- What the exercise asks -
Which lines in the records below contain the word "symm"? Report each of them.

(Stored data)
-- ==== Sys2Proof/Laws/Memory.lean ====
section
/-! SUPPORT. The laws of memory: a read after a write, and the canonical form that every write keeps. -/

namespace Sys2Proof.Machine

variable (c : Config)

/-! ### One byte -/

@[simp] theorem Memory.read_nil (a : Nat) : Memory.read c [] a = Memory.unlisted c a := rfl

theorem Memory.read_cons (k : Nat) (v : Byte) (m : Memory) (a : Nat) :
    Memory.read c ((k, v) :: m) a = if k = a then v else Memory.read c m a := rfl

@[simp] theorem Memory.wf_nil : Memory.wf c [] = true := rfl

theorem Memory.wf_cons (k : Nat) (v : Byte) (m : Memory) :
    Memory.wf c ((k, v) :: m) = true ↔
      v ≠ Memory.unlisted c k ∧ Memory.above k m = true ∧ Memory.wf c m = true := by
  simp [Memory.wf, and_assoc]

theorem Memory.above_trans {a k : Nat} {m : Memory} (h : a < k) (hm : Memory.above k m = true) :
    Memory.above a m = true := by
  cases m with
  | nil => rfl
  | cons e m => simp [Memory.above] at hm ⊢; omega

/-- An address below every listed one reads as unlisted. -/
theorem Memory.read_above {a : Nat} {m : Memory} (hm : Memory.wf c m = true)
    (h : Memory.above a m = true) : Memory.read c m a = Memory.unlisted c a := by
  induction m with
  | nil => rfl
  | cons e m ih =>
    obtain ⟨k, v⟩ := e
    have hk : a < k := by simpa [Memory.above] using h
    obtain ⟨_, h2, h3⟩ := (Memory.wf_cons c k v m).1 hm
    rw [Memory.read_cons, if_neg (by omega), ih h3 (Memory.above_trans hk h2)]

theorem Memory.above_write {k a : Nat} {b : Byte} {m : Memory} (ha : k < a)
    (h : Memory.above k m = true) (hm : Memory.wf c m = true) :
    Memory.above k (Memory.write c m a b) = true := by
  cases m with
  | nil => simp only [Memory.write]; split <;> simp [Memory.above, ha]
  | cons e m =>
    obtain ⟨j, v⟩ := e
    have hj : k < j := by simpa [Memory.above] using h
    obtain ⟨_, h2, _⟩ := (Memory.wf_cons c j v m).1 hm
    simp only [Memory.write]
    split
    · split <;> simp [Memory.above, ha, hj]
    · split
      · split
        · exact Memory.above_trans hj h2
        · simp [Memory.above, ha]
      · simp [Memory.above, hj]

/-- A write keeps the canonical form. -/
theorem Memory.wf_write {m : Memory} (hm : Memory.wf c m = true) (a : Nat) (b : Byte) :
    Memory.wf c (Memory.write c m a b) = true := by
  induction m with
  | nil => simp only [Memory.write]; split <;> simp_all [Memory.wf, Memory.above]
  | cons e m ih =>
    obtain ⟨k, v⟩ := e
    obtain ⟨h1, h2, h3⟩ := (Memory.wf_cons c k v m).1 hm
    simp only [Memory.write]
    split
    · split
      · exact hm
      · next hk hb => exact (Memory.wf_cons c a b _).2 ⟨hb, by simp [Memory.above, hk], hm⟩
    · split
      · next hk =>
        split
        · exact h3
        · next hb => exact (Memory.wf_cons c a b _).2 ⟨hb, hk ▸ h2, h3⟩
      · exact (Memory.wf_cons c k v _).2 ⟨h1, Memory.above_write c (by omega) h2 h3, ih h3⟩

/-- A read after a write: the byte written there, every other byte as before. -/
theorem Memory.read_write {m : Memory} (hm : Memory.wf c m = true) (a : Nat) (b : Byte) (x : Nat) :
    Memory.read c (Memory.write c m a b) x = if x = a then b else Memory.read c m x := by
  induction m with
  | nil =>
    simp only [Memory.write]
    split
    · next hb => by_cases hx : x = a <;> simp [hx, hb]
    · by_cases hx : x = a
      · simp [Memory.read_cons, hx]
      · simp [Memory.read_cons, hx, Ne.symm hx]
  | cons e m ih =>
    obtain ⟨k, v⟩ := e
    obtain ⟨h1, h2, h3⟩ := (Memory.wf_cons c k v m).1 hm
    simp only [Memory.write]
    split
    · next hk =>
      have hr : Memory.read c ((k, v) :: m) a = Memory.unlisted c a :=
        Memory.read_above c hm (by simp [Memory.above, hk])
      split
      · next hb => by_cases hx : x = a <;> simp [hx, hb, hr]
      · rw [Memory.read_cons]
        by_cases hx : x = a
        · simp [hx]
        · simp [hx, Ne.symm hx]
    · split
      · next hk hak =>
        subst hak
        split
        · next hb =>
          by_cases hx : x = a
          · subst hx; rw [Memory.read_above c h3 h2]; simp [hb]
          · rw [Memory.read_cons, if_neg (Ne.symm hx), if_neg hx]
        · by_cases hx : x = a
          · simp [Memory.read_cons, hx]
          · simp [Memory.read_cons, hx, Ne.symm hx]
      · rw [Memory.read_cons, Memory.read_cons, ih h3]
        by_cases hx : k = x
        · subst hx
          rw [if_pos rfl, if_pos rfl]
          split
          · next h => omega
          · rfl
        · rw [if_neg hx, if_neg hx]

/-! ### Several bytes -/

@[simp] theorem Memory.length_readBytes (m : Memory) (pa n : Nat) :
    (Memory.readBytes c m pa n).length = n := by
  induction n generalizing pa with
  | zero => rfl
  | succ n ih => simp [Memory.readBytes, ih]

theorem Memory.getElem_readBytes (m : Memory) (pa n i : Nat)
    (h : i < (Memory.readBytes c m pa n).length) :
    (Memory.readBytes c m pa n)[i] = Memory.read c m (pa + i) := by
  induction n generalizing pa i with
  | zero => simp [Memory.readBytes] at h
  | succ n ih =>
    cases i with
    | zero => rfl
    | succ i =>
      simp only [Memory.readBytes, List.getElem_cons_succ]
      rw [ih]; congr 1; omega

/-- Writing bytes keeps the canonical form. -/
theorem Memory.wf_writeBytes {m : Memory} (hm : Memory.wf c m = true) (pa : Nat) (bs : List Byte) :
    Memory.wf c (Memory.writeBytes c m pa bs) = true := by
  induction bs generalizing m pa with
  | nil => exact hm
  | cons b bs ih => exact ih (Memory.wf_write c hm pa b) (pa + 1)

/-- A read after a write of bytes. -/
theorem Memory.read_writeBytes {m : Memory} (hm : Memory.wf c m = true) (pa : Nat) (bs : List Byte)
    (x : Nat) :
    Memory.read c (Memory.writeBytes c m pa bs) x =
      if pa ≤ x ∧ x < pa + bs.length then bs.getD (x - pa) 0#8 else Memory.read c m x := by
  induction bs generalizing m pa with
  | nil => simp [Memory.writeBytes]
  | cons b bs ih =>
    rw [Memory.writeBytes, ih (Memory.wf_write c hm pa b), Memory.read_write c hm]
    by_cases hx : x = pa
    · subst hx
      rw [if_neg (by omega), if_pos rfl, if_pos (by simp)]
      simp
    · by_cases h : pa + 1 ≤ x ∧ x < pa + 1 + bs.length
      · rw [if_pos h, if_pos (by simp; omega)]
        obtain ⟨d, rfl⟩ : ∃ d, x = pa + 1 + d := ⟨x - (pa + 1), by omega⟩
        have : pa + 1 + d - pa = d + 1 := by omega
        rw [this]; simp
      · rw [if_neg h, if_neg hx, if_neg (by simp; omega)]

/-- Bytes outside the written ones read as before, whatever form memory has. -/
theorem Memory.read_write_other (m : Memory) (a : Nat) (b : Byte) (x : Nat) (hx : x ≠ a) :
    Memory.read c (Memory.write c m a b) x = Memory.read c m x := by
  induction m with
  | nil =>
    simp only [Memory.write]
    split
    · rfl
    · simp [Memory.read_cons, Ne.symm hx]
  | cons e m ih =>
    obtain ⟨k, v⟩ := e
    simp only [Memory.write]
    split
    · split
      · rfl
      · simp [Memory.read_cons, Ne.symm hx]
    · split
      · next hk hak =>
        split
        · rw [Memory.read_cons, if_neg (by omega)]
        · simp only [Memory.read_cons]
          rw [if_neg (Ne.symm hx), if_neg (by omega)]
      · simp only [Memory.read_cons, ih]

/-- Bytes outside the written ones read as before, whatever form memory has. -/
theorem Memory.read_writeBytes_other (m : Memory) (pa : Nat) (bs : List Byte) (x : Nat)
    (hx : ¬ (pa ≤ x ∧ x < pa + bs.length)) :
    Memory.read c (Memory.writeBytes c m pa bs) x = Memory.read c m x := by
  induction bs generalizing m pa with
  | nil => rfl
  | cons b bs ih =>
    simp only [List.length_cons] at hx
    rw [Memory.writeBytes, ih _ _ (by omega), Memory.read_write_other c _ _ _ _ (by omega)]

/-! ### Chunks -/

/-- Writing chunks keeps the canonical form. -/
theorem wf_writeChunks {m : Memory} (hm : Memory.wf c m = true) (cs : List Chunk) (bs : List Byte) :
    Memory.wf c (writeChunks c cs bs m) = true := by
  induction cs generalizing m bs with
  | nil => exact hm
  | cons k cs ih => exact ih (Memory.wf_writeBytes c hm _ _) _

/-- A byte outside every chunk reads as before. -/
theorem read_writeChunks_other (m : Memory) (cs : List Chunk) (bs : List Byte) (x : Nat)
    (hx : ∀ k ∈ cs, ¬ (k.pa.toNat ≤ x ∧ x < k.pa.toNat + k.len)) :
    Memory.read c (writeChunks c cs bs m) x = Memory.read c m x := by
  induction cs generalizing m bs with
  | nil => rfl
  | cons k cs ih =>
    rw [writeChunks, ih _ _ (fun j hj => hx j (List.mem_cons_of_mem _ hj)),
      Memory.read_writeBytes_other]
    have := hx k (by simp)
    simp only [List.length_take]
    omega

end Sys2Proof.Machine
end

- Task output -
      · simp [Memory.read_cons, hx, Ne.symm hx]
        · simp [hx, Ne.symm hx]
          · rw [Memory.read_cons, if_neg (Ne.symm hx), if_neg hx]
          · simp [Memory.read_cons, hx, Ne.symm hx]
    · simp [Memory.read_cons, Ne.symm hx]
      · simp [Memory.read_cons, Ne.symm hx]
          rw [if_neg (Ne.symm hx), if_neg (by omega)]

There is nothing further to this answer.